Julia asked her students to create some coding challenges. Write a query to print the hacker_id, name, and the total number of challenges created by each student. Sort your results by the total number of challenges in descending order. If more than one student created the same number of challenges, then sort the result by hacker_id. If more than one student created the same number of challenges and the count is less than the maximum number of challenges created, then exclude those students from the result.



Input Format:

The following tables contain challenge data:

  • Hackers: The hacker_id is the id of the hacker, and name is the name of the hacker.
    Hackers

  • Challenges: The challenge_id is the id of the challenge, and hacker_id is the id of the student who created the challenge.
    Challenges




Sample Input-0:

Hackers Table:

Hackers data

Challenges Table:

Challenges  data



Sample Output-0:

21283 Angela 6
88255 Patrick 5
96196 Lisa 1




Sample Input-1:

Hackers Table:
Hackers

Challenges Table:
Challenges

Sample Output-1:
12299 Rose 6
34856 Angela 6
79345 Frank 4
80491 Patrick 3
81041 Lisa 1




Explanation:

For Sample Case 0, we can get the following details:

Students 5077 and 62743 both created 4 challenges, but the maximum number of challenges created is 6 so these students are excluded from the result.

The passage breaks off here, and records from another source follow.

-- ==== Sys2Proof/Safety.lean ====
section
/-! DEFINITION. What the statements speak of: configurations the core can have (spec/00_scope.md R8), invariants of the
machine, states in which nothing stands before the next instruction, memory accesses that go through plainly, and what
an instruction leaves unchanged. -/

namespace Sys2Proof.Machine

/-! ## Invariants -/

/-- Keys strictly rising (the gather buffer, R244). -/
def risingKeys {α : Type} : Option Nat → List (Nat × α) → Bool
  | _, [] => true
  | lo, (k, _) :: t => (match lo with | none => true | some b => decide (b < k)) && risingKeys (some k) t

/-- The canonical form of a cache's storage. -/
def Cache.wf (c : Cache) : Bool :=
  sparseWf .zero none c.tags && Memory.wf c.data && sparseWf none none c.tagP && sparseWf none none c.dirtyP &&
    sparseWf none none c.dataP && sparseWf none none c.lru

/-- Every memory of the machine is in its canonical form. -/
def State.memWf (s : State) : Bool :=
  Memory.wf s.mem && s.icache.wf && s.dcache.wf && Memory.wf s.ispram.cells && Memory.wf s.dspram.cells &&
    (match s.gather with
     | none => true
     | some g => risingKeys none g.cells)

/-- The pc never takes the ISA mode bit (R470, D34), and outside a delay slot with a jump pending the next instruction
follows the current one (R36). -/
def State.pcOk (s : State) : Bool :=
  !s.pc.getLsbD 0 && !s.npc.getLsbD 0 &&
    (match s.slot with
     | .jump _ => true
     | _ => s.npc = s.pc + 4)

/-- The reserved bits of `FCSR` (20 to 18, R51) and of `Status` (31, 24, 23, 20, 18, 16, 7 to 5, R94) are 0. -/
def State.reservedOk (s : State) : Bool :=
  s.fcsr &&& 0x001C0000 = 0 && s.cp0.status &&& 0x819500E0 = 0

/-! ## A quiet boundary: nothing of R820's items 1 to 8 stands before the next instruction -/

/-- No environment event, no hazard, awake, and none of the boundary conditions. -/
def State.quiet (s : State) : Bool :=
  s.env = [] && s.hazards = [] && !s.sleeping && (s.dm || !s.sst) && !(!s.dm && s.dintPending) && s.dbg.pendBreaks = [] &&
    !(s.dcrNmip && s.dcrNmie && !s.dm) && !s.interruptDue && !s.watchDue && !s.pendCacheErr &&
    !s.pendCacheErrData && s.pendDBE = [] && !s.cacheEP && !s.dbusEP

/-! ## The advance of the pc -/

/-- The instruction at `pc` may be followed by the next one (D14). -/
def State.canAdvance (s : State) : Bool :=
  match s.slot with
  | .jump _ => true
  | _ => s.pc ≠ 0xFFFFFFFC

/-- The pc fields after an instruction that transfers no control (R452). -/
def Moved (s t : State) : Prop := t.pc = s.npc ∧ t.npc = s.npc + 4 ∧ t.slot = .none ∧ t.hazards = s.hazardsAfter

/-- The pc fields after an instruction that transfers no control, whatever it did to the hazards. -/
def Went (s t : State) : Prop := t.pc = s.npc ∧ t.npc = s.npc + 4 ∧ t.slot = .none

/-- The instruction waits for a silent probe (R891): it stands where it stood, with no register written. -/
def Waits (s t : State) : Prop :=
  s.dbg.probeAnswers = false ∧ t.pc = s.pc ∧ t.npc = s.npc ∧ t.slot = s.slot ∧ t.gpr = s.gpr

/-! ## Frames -/

/-- Everything but the general registers and the pc fields is as it was. -/
def OnlyGprChanged (s t : State) : Prop :=
  t = { s with gpr := t.gpr, pc := t.pc, npc := t.npc, slot := t.slot, hazards := t.hazards }

/-- Every general register but `r` of the current set is as it was. -/
def OtherGprsKept (s t : State) (r : Reg) : Prop :=
  ∀ (set : BitVec 4) (q : Reg), ¬(set = s.curSet ∧ q = r) → t.readSet set q = s.readSet set q

/-- Every byte of memory reads as it did. -/
def MemoryKept (s t : State) : Prop := ∀ a : Nat, Memory.read t.mem a = Memory.read s.mem a

/-- After the gathered stores were performed (R244): with nothing gathered every byte reads as it did; otherwise every
byte of RAM that was gathered holds its value, and every other byte reads as it did. -/
def GatherWritten (s t : State) : Prop :=
  match s.gather with
  | none => MemoryKept s t
  | some g =>
    (∀ a : Nat, a ∉ g.cells.map Prod.fst ∨ regionAt s.cfg.physMap a ≠ some .ram →
      Memory.read t.mem a = Memory.read s.mem a) ∧
    (risingKeys none g.cells = true → ∀ a v, (a, v) ∈ g.cells → regionAt s.cfg.physMap a = some .ram →
      Memory.read t.mem a = v)

/-- An instruction completed whose one result is `v` in general register `r` (nothing where `r` is 0, R31). -/
structure GprResult (s t : State) (r : Reg) (v : Word) : Prop where
  value : t.readGpr r = if r = 0 then 0 else v
  others : OtherGprsKept s t r
  memory : MemoryKept s t
  frame : OnlyGprChanged s t
  moved : Moved s t

/-- An instruction completed that changes nothing but the pc fields. -/
structure NoResult (s t : State) : Prop where
  memory : MemoryKept s t
  frame : t = { s with pc := t.pc, npc := t.npc, slot := t.slot, hazards := t.hazards }
  moved : Moved s t

/-- An instruction completed whose results are `HI` and `LO`. -/
structure HiLoResult (s t : State) (hi lo : Word) : Prop where
  hi : t.hi = hi
  lo : t.lo = lo
  memory : MemoryKept s t
  frame : t = { s with hi := t.hi, lo := t.lo, pc := t.pc, npc := t.npc, slot := t.slot, hazards := t.hazards }
  moved : Moved s t

/-- An exact integer has a 32-bit two's complement representation (R341). -/
def fitsSigned (x : Int) : Prop := -2 ^ 31 ≤ x ∧ x ≤ 2 ^ 31 - 1

/-- Instruction `i` is written as the word `w`, and wherever the pc may advance it completes with the one result
`v` in general register `r`. -/
def Computes (i : Instr) (w : Word) (r : Reg) (v : State → Word) : Prop :=
  encode i = w ∧ ∀ s : State, s.canAdvance → ∃ t, exec i s = .next t ∧ GprResult s t r (v s)

/-- Instruction `i` is written as the word `w`, and wherever the pc may advance it completes with `p` in `HI :: LO`. -/
def Accumulates (i : Instr) (w : Word) (p : State → DWord) : Prop :=
  encode i = w ∧
    ∀ s : State, s.canAdvance → ∃ t, exec i s = .next t ∧
      HiLoResult s t ((p s).extractLsb' 32 32) ((p s).extractLsb' 0 32)

/-! ## Control transfers -/

/-- A branch or jump may be taken here: it is in no delay slot and the delay slot follows it (R454, D14). -/
def State.canBranch (s : State) : Bool := s.slot = .none && s.pc ≠ 0xFFFFFFFC

/-- A branch or jump completed: its delay slot runs next, then `target` if it is taken and the instruction after the
slot otherwise (R452); `hb` for the hazard barrier forms (R477). Nothing else changed. -/
structure Branched (s t : State) (taken : Bool) (target : Word) (hb : Bool) : Prop where
  pc : t.pc = s.npc
  npc : t.npc = if taken then target else s.npc + 4
  slot : t.slot = if taken then .jump hb else .fallThrough
  memory : MemoryKept s t
  frame : t = { s with pc := t.pc, npc := t.npc, slot := t.slot }

/-- A branch likely that is not taken completed: its delay slot is skipped (R453). Nothing else changed. -/
structure Nullified (s t : State) : Prop where
  pc : t.pc = s.npc + 4
  npc : t.npc = s.npc + 8
  memory : MemoryKept s t
  frame : t = { s with pc := t.pc, npc := t.npc }

/-- The state with the return address in `r` (R451): register `r` holds `pc + 8`, unless it is register 0 (R31), and no
other register changed. -/
structure LinkWritten (s u : State) (r : Reg) : Prop where
  value : u.readGpr r = if r = 0 then 0 else s.pc + 8
  others : OtherGprsKept s u r
  frame : u = { s with gpr := u.gpr }

/-! ## Plain data accesses -/

/-- The physical address of a kseg0 or kseg1 address (R200). -/
def unmapped (va : Word) : Word := va &&& 0x1FFFFFFF

/-- No data breakpoint or data watchpoint is enabled for the kind of access. -/
def State.noDataTraps (s : State) (store : Bool) : Bool :=
  !(s.dbg.db.get 0).ctl.getLsbD 0 && !(s.dbg.db.get 1).ctl.getLsbD 0 &&
    !(s.cp0.watchLo.get 2).getLsbD (if store then 0 else 1) && !(s.cp0.watchLo.get 3).getLsbD (if store then 0 else 1)

/-- The `n` bytes from a physical address are RAM and in no scratchpad. -/
def State.plainRam (s : State) (pa : Word) (n : Nat) : Bool :=
  (List.range n).all (fun j =>
    regionAt s.cfg.physMap (pa.toNat + j) = some .ram && s.ispram.offset s.cfg.hasISPRAM (pa + BitVec.ofNat 32 j) = none
      && s.dspram.offset s.cfg.hasDSPRAM (pa + BitVec.ofNat 32 j) = none)

/-- A data access of `n` bytes to uncached RAM in kseg1 by kernel code, which nothing turns away. -/
def State.uncachedAccess (s : State) (store : Bool) (va : Word) (n : Nat) : Bool :=
  s.hazards = [] && s.mode? = some .kernel && inKseg1 va && s.noDataTraps store && s.plainRam (unmapped va) n &&
    !s.inputs.failData && s.gather = none

/-- A data access of `n` bytes inside a D-cache line that is present, through kseg0 with the write-back code 3 (R207). -/
def State.cachedBytes (s : State) (store : Bool) (va : Word) (n slot : Nat) : Bool :=
  s.hazards = [] && s.mode? = some .kernel && inKseg0 va && s.noDataTraps store && s.plainRam (unmapped va) n &&
    lineBytes s.cfg true ≠ 0 && s.cp0.config.extractLsb' 0 3 = 3 &&
    s.dcache.lookup s.cfg true va (unmapped va) = some slot

/-- The same for a word. -/
def State.cachedAccess (s : State) (store : Bool) (va : Word) (slot : Nat) : Bool := s.cachedBytes store va 4 slot

/-- The number in `n` bytes of the D-cache line in a slot, at the place of a physical address (R230, R260). -/
def State.lineNat (s : State) (slot : Nat) (pa : Word) (n : Nat) : Nat :=
  bytesToNat s.bigData (s.dcache.bytes (lineBytes s.cfg true) slot (pa.toNat % lineBytes s.cfg true) n)

/-- The state after an access used a D-cache line (R260). -/
def State.lineUsed (s : State) (slot : Nat) : State := { s with dcache := s.dcache.used (slot % numSets s.cfg true) }

/-- The state after a store put bytes into a D-cache line, which is dirty then (R260). -/
def State.lineWritten (s : State) (slot : Nat) (pa : Word) (bs : List Byte) : State :=
  { s with
    llTouched := true
    dcache := ((s.lineUsed slot).dcache.setBytes (lineBytes s.cfg true) slot (pa.toNat % lineBytes s.cfg true) bs).setTag
      slot { s.dcache.tag slot with d := true } }

/-- What is written back of the line in D-cache slot `slot` (R260, R521): the bytes of a dirty line stand in the RAM of
its address, and no other byte of memory changed; a clean line leaves all of it. The data of the cache and the tags of
its other slots are as they were. -/
structure LineWrittenBack (s t : State) (slot : Nat) : Prop where
  dirty : (s.dcache.tag slot).d = true → ∀ a : Nat,
    let base := lineAddr s.cfg true slot (s.dcache.tag slot)
    let line := lineBytes s.cfg true
    Memory.read t.mem a =
      if base ≤ a ∧ a < base + line ∧ regionAt s.cfg.physMap a = some .ram then
        Memory.read s.dcache.data (slot * line + (a - base))
      else Memory.read s.mem a
  clean : (s.dcache.tag slot).d = false → MemoryKept s t
  data : t.dcache.data = s.dcache.data
  others : ∀ k, k ≠ slot → t.dcache.tag k = s.dcache.tag k

/-- The number in `n` bytes of memory, in the byte order of data accesses (R230). -/
def State.memNat (s : State) (pa : Word) (n : Nat) : Nat :=
  bytesToNat s.bigData (Memory.readBytes s.mem pa.toNat n)

/-- After a store of `bs` at physical address `pa`: those bytes, and no other byte, changed. -/
def StoredBytes (s t : State) (pa : Word) (bs : List Byte) : Prop :=
  ∀ a : Nat, Memory.read t.mem a =
    if pa.toNat ≤ a ∧ a < pa.toNat + bs.length then bs.getD (a - pa.toNat) 0 else Memory.read s.mem a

For Sample Case 1, we can get the following details:

Students 12299 and 34856 both created 6 challenges. Because 6 is the maximum number of challenges created, these students are included in the result.



Solution-1: Using INNER JOIN, HAVING & SUB-QUERY (MySQL Query):

SELECT H.hacker_id, H.name, COUNT(C.challenge_id) as no_of_challenges
FROM Hackers H
JOIN Challenges C ON H.hacker_id = C.hacker_id
GROUP BY H.hacker_id, H.name
HAVING no_of_challenges = (SELECT count(challenge_id) AS max_count FROM Challenges GROUP BY hacker_id ORDER BY max_count DESC LIMIT 1)
OR no_of_challenges IN (SELECT t.cnt FROM (SELECT count(challenge_id) AS cnt FROM Challenges GROUP BY hacker_id) t GROUP BY t.cnt HAVING COUNT(t.cnt) = 1)
ORDER BY no_of_challenges DESC, H.hacker_id ASC;

NOTE: 
  1. The HAVING clause was added to SQL because the WHERE keyword cannot be used with aggregate functions.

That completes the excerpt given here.